The afternoon gleam that streamed down from the smokehole lanced the thick blue wood smoke. As he lifted a hand to wipe his mouth, the sunlit smoke curled around it. He looked nervous, perhaps even afraid. As well, he should.

It had only been through her good graces that he had not been murdered when he’d appeared at the gates demanding to speak with her. After all, he came from a village that had just betrayed their nation.

Yi ran a hand through her graying black hair. She had seen forty-eight summers pass, but she’d never witnessed a winter like this. The wrinkles that cut around her mouth and across her forehead deepened when she glared at him.

“I need to know every detail of the battle.”

“I’ll be happy to answer any question you have, Matron.”

Yi considered her words, before asking, “At some point matrons Zateri, Kwahseti, and Gwinodje decided to fight against Chief Atotarho. Was it after they’d received news of the former High Matron’s journey to the afterlife?”

He nodded. “Yes. In the middle of the battle, Atotarho dispatched a messenger to Matron Zateri asking her to move her forces into position around Bur Oak and Yellowtail villages to prepare to attack. At the same time, he informed her that her grandmother was walking the Path of Souls, and told her the former High Matron had named Kelek to succeed her.”

Zateri must have known it couldn’t be true. Like every other matron in the Wolf Clan, she would have suspected foul play on Atotarho’s part.

“Were matrons Kwahseti and Gwinodje present when the news came?”

“Yes, Matron.” He nodded and respectfully bowed his head.

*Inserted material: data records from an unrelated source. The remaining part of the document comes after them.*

theorem Calm.refl {a : Agent} {s : State} : Calm a s s := ⟨Eq.refl _, fun _ => Eq.refl _, Eq.refl _⟩
theorem Calm.trans {a : Agent} {s t u : State} (h : Calm a s t) (k : Calm a t u) : Calm a s u :=
  ⟨k.kept.trans h.kept, fun l => (k.pcs l).trans (h.pcs l), k.len.trans h.len⟩
theorem Calm.exited {a : Agent} {s t : State} (h : Calm a s t) (l : Nat) : (t.thread a l).exited = (s.thread a l).exited := by
  have := congrArg Thread.exited ((thread_kept t a l).symm.trans ((congrArg (fun x => (State.thread x a l).kept) h.kept).trans (thread_kept s a l)))
  simpa [Thread.kept] using this
theorem Calm.modThread {a : Agent} (s : State) (l : Nat) (g : Thread → Thread) (h : ∀ t, (g t).kept = t.kept)
    (hp : ∀ t, (g t).pc = t.pc) : Calm a s (s.modThread a l g) :=
  ⟨kept_modThread s a l g h, fun k => by rw [thread_modThread]; split <;> simp [hp], threads_length_modThread s a l g⟩
theorem Calm.foldl {a : Agent} {α : Type} (f : State → α → State) (h : ∀ s x, Calm a s (f s x)) :
    ∀ (l : List α) (s : State), Calm a s (l.foldl f s)
  | [], _ => Calm.refl
  | x :: xs, s => (h s x).trans (Calm.foldl f h xs (f s x))

/-! ### The rest of an issue -/

/-- A change of an agent's wheel that keeps what is kept of it, its PCs and how many threads it has. -/
theorem Calm.modWheel {a : Agent} (s : State) (g : Wheel → Wheel) (hk : ∀ w, (g w).kept = w.kept)
    (hp : ∀ w k, ((g w).threads.getD k (Thread.start 0 true)).pc = (w.threads.getD k (Thread.start 0 true)).pc)
    (hl : ∀ w, (g w).threads.length = w.threads.length) : Calm a s (s.modWheel a g) := by
  have hm : ∀ (m : Mill) (k : Nat), ({ m with wheels := modAt m.wheels k g } : Mill).kept = m.kept :=
    fun m k => by simp [Mill.kept, modAt_map Wheel.kept _ hk]
  have hkept : ∀ b : Agent, (s.modWheel b g).kept = s.kept := fun b => by
    unfold State.modWheel
    split
    · rfl
    · simp only [State.modMill, State.kept, List.map_map]
      congr 1
      apply List.map_congr_left
      intro x _
      simp only [Function.comp]
      split
      · exact hm x _
      · rfl
  refine ⟨hkept a, fun l => ?_, ?_⟩
  · cases a with
    | fe n => rfl
    | _ =>
      simp only [State.thread, State.threads]
      rw [wheel?_modWheel s _ _ (by simp [Agent.mill])]
      cases s.wheel? _ with
      | none => rfl
      | some x => exact hp x l
  · cases a with
    | fe n => rfl
    | _ =>
      simp only [State.threads]
      rw [wheel?_modWheel s _ _ (by simp [Agent.mill])]
      cases s.wheel? _ <;> simp [hl]
theorem Calm.wheel {a : Agent} (s : State) (g : Thread → Thread) (h : ∀ t, (g t).kept = t.kept) (hp : ∀ t, (g t).pc = t.pc) :
    Calm a s (s.modWheel a fun w => { w with threads := w.threads.map g }) :=
  Calm.modWheel s _ (fun w => by simp [Wheel.kept, Function.comp_def, h])
    (fun w k => by
      simp only [List.getD_eq_getElem?_getD, List.getElem?_map]
      cases w.threads[k]? <;> simp [hp])
    fun w => by simp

Yi resumed her pacing. Gods, how would she have felt if she’d just learned that her entire clan, thousands of people, had been stripped of their rightful place in the nation? A place their mothers, grandmothers, and great-great-great grandmothers had struggled for generations to achieve? The sacrifices their clan had made for the good of the People of the Hills were legendary. She would have been outraged. As, of course, she had been. But she’d been sitting here at home in her warm longhouse, not out on a battlefield watching her kin shed their blood for a nation that had betrayed them.

If it were true that the Wolf Clan’s rightful place in the nation had been stolen through treachery while its warriors were dying on the field of battle … clan members would demand that the Law of Retribution be fulfilled.